There were, of course, bitter arguments about the true danger to us of any of these Chinese acts. Those who purported to know the most about the new China—professional Sinologists—were almost wholly of the view that the threat posed by a Communist China was woefully exaggerated and, in any case, should be coped with through greater contact and less direct criticism. Even many of those appalled by the Maoist experiment argued for better relations—for playing the China card.

But the Soviet Union, object of such strategic manipulations, is now gone, and the pragmatist’s justification for warmer relations is now gone along with it. The ideological justification for the muting of criticism is also gone—or at least going; for as China continues to move to the “Right,” its former apologists seem to have less use for it.

Indeed, it is interesting that though the worst excesses of the regime in the past could not quite provoke heartfelt outrage, there is from time to time a nostalgia for those old days, masked as criticism of today’s abuses. Take a recent page-one account in the New York Times. “With Focus on Profits, China Revives Bias Against Women,” reads the headline, and “As Communist Ethics Yield to Capitalism, Women Lose Out,” reads the bold-face synopsis. These things are happening, writes the correspondent, “as Chinese society focuses more on profit than on equality, and as Communist morality loses its influence.”

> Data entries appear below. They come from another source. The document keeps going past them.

/-! #### Tables, contexts and pages -/

theorem get?_set_eq {α : Type} (l : Tab α) (k : Nat) (x : α) : (l.set k x).get? k = some x := by
  induction l with
  | nil => simp [Tab.set, Tab.get?]
  | cons e l ih =>
    simp only [Tab.set]
    split
    · simp [Tab.get?]
    · split
      · simp [Tab.get?]
      · rename_i h; simp [Tab.get?, h, ih]

theorem get?_set_ne {α : Type} (l : Tab α) {k o : Nat} (x : α) (h : o ≠ k) : (l.set k x).get? o = l.get? o := by
  induction l with
  | nil => simp [Tab.set, Tab.get?, h]
  | cons e l ih =>
    simp only [Tab.set]
    split
    · simp [Tab.get?, h]
    · split
      · subst_vars; simp [Tab.get?, h]
      · simp [Tab.get?, ih]

theorem ctx_modCtx_eq (s : State) (c : Fin 8) (f : Ctx → Ctx) : (s.modCtx c f).ctx c = f (s.ctx c) := vget_vset_eq _ _ _

theorem ctx_modCtx_ne (s : State) {c d : Fin 8} (f : Ctx → Ctx) (h : d ≠ c) : (s.modCtx c f).ctx d = s.ctx d :=
  vget_vset_ne _ _ h

theorem page_setPage_eq (x : Ctx) (q : Scroll) (p : Nat) (g : Page) : (x.setPage p g).page q p = g := by
  simp only [Ctx.page, Ctx.setPage, get?_set_eq]

theorem page_setPage_ne (x : Ctx) (q : Scroll) {p o : Nat} (g : Page) (h : o ≠ p) :
    (x.setPage p g).page q o = x.page q o := by
  simp only [Ctx.page, Ctx.setPage, get?_set_ne _ _ h]

theorem page_modPage_eq (x : Ctx) (q : Scroll) (p : Nat) (f : Page → Page) : (x.modPage q p f).page q p = f (x.page q p) :=
  page_setPage_eq x q p _

theorem page_modPage_ne (x : Ctx) (q : Scroll) {p o : Nat} (f : Page → Page) (h : o ≠ p) :
    (x.modPage q p f).page q o = x.page q o := page_setPage_ne x q _ h

theorem page_congr {x y : Ctx} (h : x.pages = y.pages) (q : Scroll) (p : Nat) : x.page q p = y.page q p := by
  simp only [Ctx.page, h]

/-- The entry of a page whose frame is freed (R225). -/
def Page.dropped (y : Page) : Page := { y with
  state := .remote, dirty := 0, flying := 0, flying1 := 0, fresh := 0, newer := 0, snap := false, copied := false, written := false }

theorem dropFrame_pages (x : Ctx) (q : Scroll) (p : Nat) : (x.dropFrame q p).pages = (x.modPage q p Page.dropped).pages := by
  simp only [Ctx.dropFrame, Ctx.modPage, Ctx.setPage, Page.dropped]

theorem dropFrame_page_eq (x : Ctx) (q : Scroll) (p : Nat) : (x.dropFrame q p).page q p = (x.page q p).dropped := by
  rw [page_congr (dropFrame_pages x q p), page_modPage_eq]

theorem dropFrame_page_ne (x : Ctx) (q : Scroll) {p o : Nat} (h : o ≠ p) : (x.dropFrame q p).page q o = x.page q o := by
  rw [page_congr (dropFrame_pages x q p), page_modPage_ne _ _ _ h]

/-- A context once a page's fetch ends without the page, which is REMOTE again. -/
def Ctx.unfetched (x : Ctx) (q : Scroll) (p : Nat) : Ctx := { x.dropFrame q p with fetches := x.fetches.erase p }

/-- A context once a page's fetch has failed at its last server: the page is poisoned (R223). -/
def Ctx.fetchLost (x : Ctx) (q : Scroll) (p : Nat) : Ctx :=
  { (x.dropFrame q p).modPage q p (fun y => { y with poison := true }) with fetches := x.fetches.erase p }

/-- A context once a page has been fetched: the page is RESIDENT with the bytes fetched (R223). -/
def Ctx.fetched (x : Ctx) (q : Scroll) (p : Nat) (t : Fetch) : Ctx :=
  let x := x.modPage q p fun y => { y with state := .resident, poison := false, dirty := 0 }
  { x with mem := Memory.copy x.mem t.bytes (p * 2 ^ 21) 0 (2 ^ 21), fetches := x.fetches.erase p }

theorem unfetched_members (x : Ctx) (q : Scroll) (p : Nat) : (x.unfetched q p).members = x.members := by
  simp only [Ctx.unfetched, Ctx.dropFrame, Ctx.modPage, Ctx.setPage]

theorem unfetched_bg (x : Ctx) (q : Scroll) (p : Nat) : (x.unfetched q p).bg = x.bg := by
  simp only [Ctx.unfetched, Ctx.dropFrame, Ctx.modPage, Ctx.setPage]

theorem fetchLost_members (x : Ctx) (q : Scroll) (p : Nat) : (x.fetchLost q p).members = x.members := by
  simp only [Ctx.fetchLost, Ctx.dropFrame, Ctx.modPage, Ctx.setPage]

theorem fetchLost_bg (x : Ctx) (q : Scroll) (p : Nat) : (x.fetchLost q p).bg = x.bg := by
  simp only [Ctx.fetchLost, Ctx.dropFrame, Ctx.modPage, Ctx.setPage]

theorem fetched_bg (x : Ctx) (q : Scroll) (p : Nat) (t : Fetch) : (x.fetched q p t).bg = x.bg := by
  simp only [Ctx.fetched, Ctx.modPage, Ctx.setPage]

theorem unfetched_page_eq (x : Ctx) (q : Scroll) (p : Nat) : (x.unfetched q p).page q p = (x.page q p).dropped :=
  dropFrame_page_eq x q p

/-- Poisoned, as `State.fetchFailed` leaves an entry. -/
def Page.poisoned (y : Page) : Page := { y with poison := true }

This is, perhaps, an unusually egregious example, but it says something about the nature of the growing criticism of China among the intelligentsia throughout the West. Such sentiments seem destined to insinuate themselves into the historiography of China’s past twenty years. Inevitably, the prior era of “higher purpose” will be contrasted to the rampant materialism that follows. In this, Deng Xiaoping is apt to become China’s Reagan, presiding officer over a decade of greed, of unbounded consumption, and certainly of greater air pollution. “Socialism with Chinese characteristics,” if it succeeds in catapulting China into the first rank of the world’s economic and political powers, will be no socialism at all.

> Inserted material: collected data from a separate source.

/-! ## The result codes of each command -/

/-- Settles O22, from the errors of CALC's computation, of the opening of GEOM, and of XLATE's computation. -/
theorem errorsOfEachCommand : Obligations.ErrorsOfEachCommand := by
  unfold Obligations.ErrorsOfEachCommand
  intro i s t h
  rcases exec_cases i s with ⟨rfl, e, he, hx⟩ | ⟨rfl, r, -, hx⟩ | ⟨rfl, e, he, hx⟩ | ⟨rfl, g, -, hx⟩ |
      ⟨rfl, e, he, hx⟩ | ⟨rfl, g, off, -, hx⟩ | ⟨hi, t', hx⟩ | ⟨rfl, hx⟩ <;> cases hx.symm.trans h
  · rw [State.raiseCalc_err]
    rcases calculate_error he with rfl | rfl | rfl <;> decide
  · simp
  · rw [State.raise_err]
    rcases selectLevel_error he with rfl | rfl <;> decide
  · simp
  · rw [State.raise_err]
    rcases translate_error he with rfl | rfl | rfl <;> decide
  · simp
  · rcases hi with rfl | rfl | rfl | rfl <;> simp
  · simp

end Machine

end Sys2Proof

/-! SUPPORT. The proofs of the family of 30_encoding.md: where macro-tiling degrades in a mip chain, and the bits of
SWIZZLE that say so. -/

namespace Sys2Proof.Machine

open Sys2Proof.Rules

/-! ## Macro-tiled levels -/

/-- A level above 0 is macro-tiled where level 0 is, unless the level is a small one of a mode that goes to micro tiles
(rule R107). -/
theorem levelTileMode_isMacro_iff {L : Nat} (hL : L ≠ 0) (m : TileMode) (ew eh n : Nat) :
    (levelTileMode m L ew eh n).isMacro = true ↔
      m.isMacro = true ∧ (m = .thin2D ∨ m = .thick2D → ¬ (nextPow2 ew < 32 ∨ nextPow2 eh < 16)) := by
  cases m with
  | thin2D | thick2D =>
    by_cases hsmall : nextPow2 ew < 32 ∨ nextPow2 eh < 16 <;> by_cases hfew : nextPow2 n < 4 <;>
      simp [levelTileMode_eq hL, hsmall, hfew, TileMode.isMacro, TileMode.code]
  | thick1D => by_cases hfew : nextPow2 n < 4 <;> simp [levelTileMode_eq hL, hfew, TileMode.isMacro, TileMode.code]
  | default | linearAligned | thin1D | linearSpecial | reserved => simp [levelTileMode_eq hL]

/-- A level is at least as small as one before it (rule R105). -/
theorem smallExtents_of_le (d : Descriptor) {L L' : Nat} (h : L ≤ L')
    (hs : nextPow2 (d.elemWidth L) < 32 ∨ nextPow2 (d.elemHeight L) < 16) :
    nextPow2 (d.elemWidth L') < 32 ∨ nextPow2 (d.elemHeight L') < 16 := by
  have hw : d.elemWidth L' ≤ d.elemWidth L := inElements_mono d (levelWidth_antitone d h)
  have hh : d.elemHeight L' ≤ d.elemHeight L := inElements_mono d (levelHeight_antitone d h)
  exact hs.imp (nextPow2_mono hw).trans_lt (nextPow2_mono hh).trans_lt

theorem modeAt_eq (d : Descriptor) (m : TileMode) (L : Nat) :
    modeAt d m L = levelTileMode m L (d.elemWidth L) (d.elemHeight L) (d.levelSlices L) := rfl

@[simp] theorem modeAt_zero (d : Descriptor) (m : TileMode) : modeAt d m 0 = m := rfl

/-- A macro-tiled level is preceded only by macro-tiled levels (the inference of R107). -/
theorem modeAt_isMacro_of_le (d : Descriptor) (m : TileMode) {L L' : Nat} (h : L ≤ L')
    (hm : (modeAt d m L').isMacro = true) : (modeAt d m L).isMacro = true := by
  rcases Nat.eq_zero_or_pos L' with rfl | hL'
  · rwa [Nat.le_zero.1 h]
  · obtain ⟨hmacro, hbig⟩ := (levelTileMode_isMacro_iff hL'.ne' ..).1 hm
    rcases Nat.eq_zero_or_pos L with rfl | hL
    · exact hmacro
    · exact (levelTileMode_isMacro_iff hL.ne' ..).2 ⟨hmacro, fun hk hs => hbig hk (smallExtents_of_le d h hs)⟩

/-! ## The degrading level -/

/-- A level degrades exactly where it is the first that is not macro-tiled (rules R107, R113). -/
theorem degradesAt_succ_iff (d : Descriptor) (m : TileMode) (k : Nat) :
    degradesAt d m (k + 1) ↔ (modeAt d m k).isMacro = true ∧ (modeAt d m (k + 1)).isMacro = false := by
  constructor
  · rintro ⟨hm, hlevel, hone | hprev⟩
    · obtain rfl : k = 0 := by omega
      exact ⟨hm, hlevel⟩
    · exact ⟨hprev, hlevel⟩
  · rintro ⟨hprev, hlevel⟩
    exact ⟨modeAt_isMacro_of_le d m (Nat.zero_le k) hprev, hlevel, .inr hprev⟩

/-- No level after a degrading one degrades (rule R113). -/
theorem not_degradesAt_of_lt {d : Descriptor} {m : TileMode} {L L' : Nat} (h : degradesAt d m L) (hlt : L < L') :
    ¬ degradesAt d m L' := by
  obtain ⟨k, rfl⟩ : ∃ k, L' = k + 1 := ⟨L' - 1, by omega⟩
  obtain ⟨-, hmicro, -⟩ := h
  intro h'
  obtain ⟨hprev, -⟩ := (degradesAt_succ_iff d m k).1 h'
  rw [modeAt_isMacro_of_le d m (Nat.le_of_lt_succ hlt) hprev] at hmicro
  cases hmicro

/-- A step tracks a macro mode on where the walk has one before it and the level is macro-tiled (rule R113). -/
theorem step_cur_isMacro (w : Walk) (g : Geom) (L : Nat) :
    (w.step g L).cur.isMacro = (w.cur.isMacro && g.mode.isMacro) := by
  cases hcur : w.cur.isMacro <;> cases hlevel : g.mode.isMacro <;> simp [Walk.step, Walk.degradesAt, hcur, hlevel]

section
variable (d : Descriptor) (m : TileMode) (sw : Word)

/-- The mode that the walk tracks is macro-tiled exactly where the level before is (rule R113). -/
theorem mipWalk_cur_isMacro (k : Nat) :
    (d.mipWalk specParams m sw (k + 1)).cur.isMacro = (modeAt d m k).isMacro := by
  induction k with
  | zero => rfl
  | succ k ih =>
    have hprev : (modeAt d m (k + 1)).isMacro = true → (modeAt d m k).isMacro = true :=
      modeAt_isMacro_of_le d m k.le_succ
    rw [mipWalk_succ _ d m sw (by omega), step_cur_isMacro, ih]
    exact Bool.and_eq_right_iff_imp.2 hprev

/-- The walk degrades at the degrading level and at no other (rules R113, R115). -/
theorem mipWalk_degradesAt_iff (k : Nat) :
    (d.mipWalk specParams m sw (k + 1)).degradesAt (d.levelGeom specParams m (k + 1)) = true ↔
      degradesAt d m (k + 1) := by
  unfold Walk.degradesAt
  rw [mipWalk_cur_isMacro, degradesAt_succ_iff, Bool.and_eq_true, Bool.not_eq_true']
  rfl

theorem mipWalk_swizzle_of_degradesAt {k : Nat} (h : degradesAt d m (k + 1)) :
    (d.mipWalk specParams m sw (k + 2)).swizzle =
      stampDegrade (d.mipWalk specParams m sw (k + 1)).swizzle (k + 1) := by
  rw [mipWalk_succ _ d m sw (by omega)]
  exact if_pos ((mipWalk_degradesAt_iff d m sw k).2 h)

theorem mipWalk_swizzle_of_not_degradesAt {k : Nat} (h : ¬ degradesAt d m (k + 1)) :
    (d.mipWalk specParams m sw (k + 2)).swizzle = (d.mipWalk specParams m sw (k + 1)).swizzle := by
  rw [mipWalk_succ _ d m sw (by omega)]
  exact if_neg (mt (mipWalk_degradesAt_iff d m sw k).1 h)

/-- A walk without a degrading level keeps SWIZZLE (rule R115). -/
theorem mipWalk_swizzle_eq_self {k : Nat} (h : ∀ L, 1 ≤ L → L ≤ k → ¬ degradesAt d m L) :
    (d.mipWalk specParams m sw (k + 1)).swizzle = sw := by
  induction k with
  | zero => rfl
  | succ k ih =>
    rw [mipWalk_swizzle_of_not_degradesAt d m sw (h (k + 1) (by omega) le_rfl)]
    exact ih fun L h1 hk => h L h1 (by omega)

/-! ## Bits 23:16 of SWIZZLE -/

theorem extractLsb'_field : (sw.extractLsb' 16 8).toNat = sw.toNat / 65536 % 256 := by
  rw [BitVec.extractLsb'_toNat, Nat.shiftRight_eq_div_pow]

/-- Bits 23:16 are cleared (rule R103). -/
theorem extractLsb'_clearDegrade : (clearDegrade sw).extractLsb' 16 8 = 0 := by
  unfold clearDegrade
  rw [BitVec.extractLsb'_and]
  exact BitVec.and_zero

theorem clearDegrade_field : (clearDegrade sw).toNat / 65536 % 256 = 0 := by
  rw [← extractLsb'_field, extractLsb'_clearDegrade]
  rfl

/-- What is put into cleared bits 23:16 stands there alone. -/
theorem clearDegrade_or_field (x : Word) :
    (clearDegrade sw ||| x).toNat / 65536 % 256 = x.toNat / 65536 % 256 := by
  rw [← extractLsb'_field, ← extractLsb'_field, BitVec.extractLsb'_or, extractLsb'_clearDegrade]
  exact congrArg BitVec.toNat BitVec.zero_or

/-- The stamp writes the level into bits 23:16 (rule R115). -/
theorem stampDegrade_field {L : Nat} (hL : L < 256) : (stampDegrade sw L).toNat / 65536 % 256 = L := by
  unfold stampDegrade
  rw [clearDegrade_or_field, BitVec.toNat_ofNat, Nat.shiftLeft_eq]
  omega

/-- A macro mode has the marker in bits 23:16 (rule R103). -/
theorem initSwizzle_field_of_isMacro (h : m.isMacro = true) :
    (initSwizzle specParams sw m).toNat / 65536 % 256 = 13 := by
  unfold initSwizzle
  rw [if_pos h, clearDegrade_or_field]
  rfl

Willy-nilly, then, we seem to have in the making a new basis for Sino-American antagonism, something different from the “yellow peril” which led us to enact the infamous Chinese exclusion acts, and different, yet again, from Maoist totalitarianism and its self-proclaimed international pretensions, which led us to make war in Korea and Indochina.

But whether grounded in political predilection or hard-headed analysis, our changing sense of China must now, for the first time in a century and a half, be made to fit with a China which actually is powerful and influential. In Maoist lingo, China is poised for its strategic counter-offensive in the world, having now recognized that the methods Mao himself used to begin it in 1950 were a false start. In the disputes that went on in China during these decades—between “radicals” and “pragmatists,” between “reds” and “experts”—we used to hope for the victory of the moderates, the less ideological, the more practical, those more aware of the transforming power of free-fire capitalism. We must now begin to think about the consequences of living with what we have wished for, the fulfillment of another of those proverbial Chinese curses.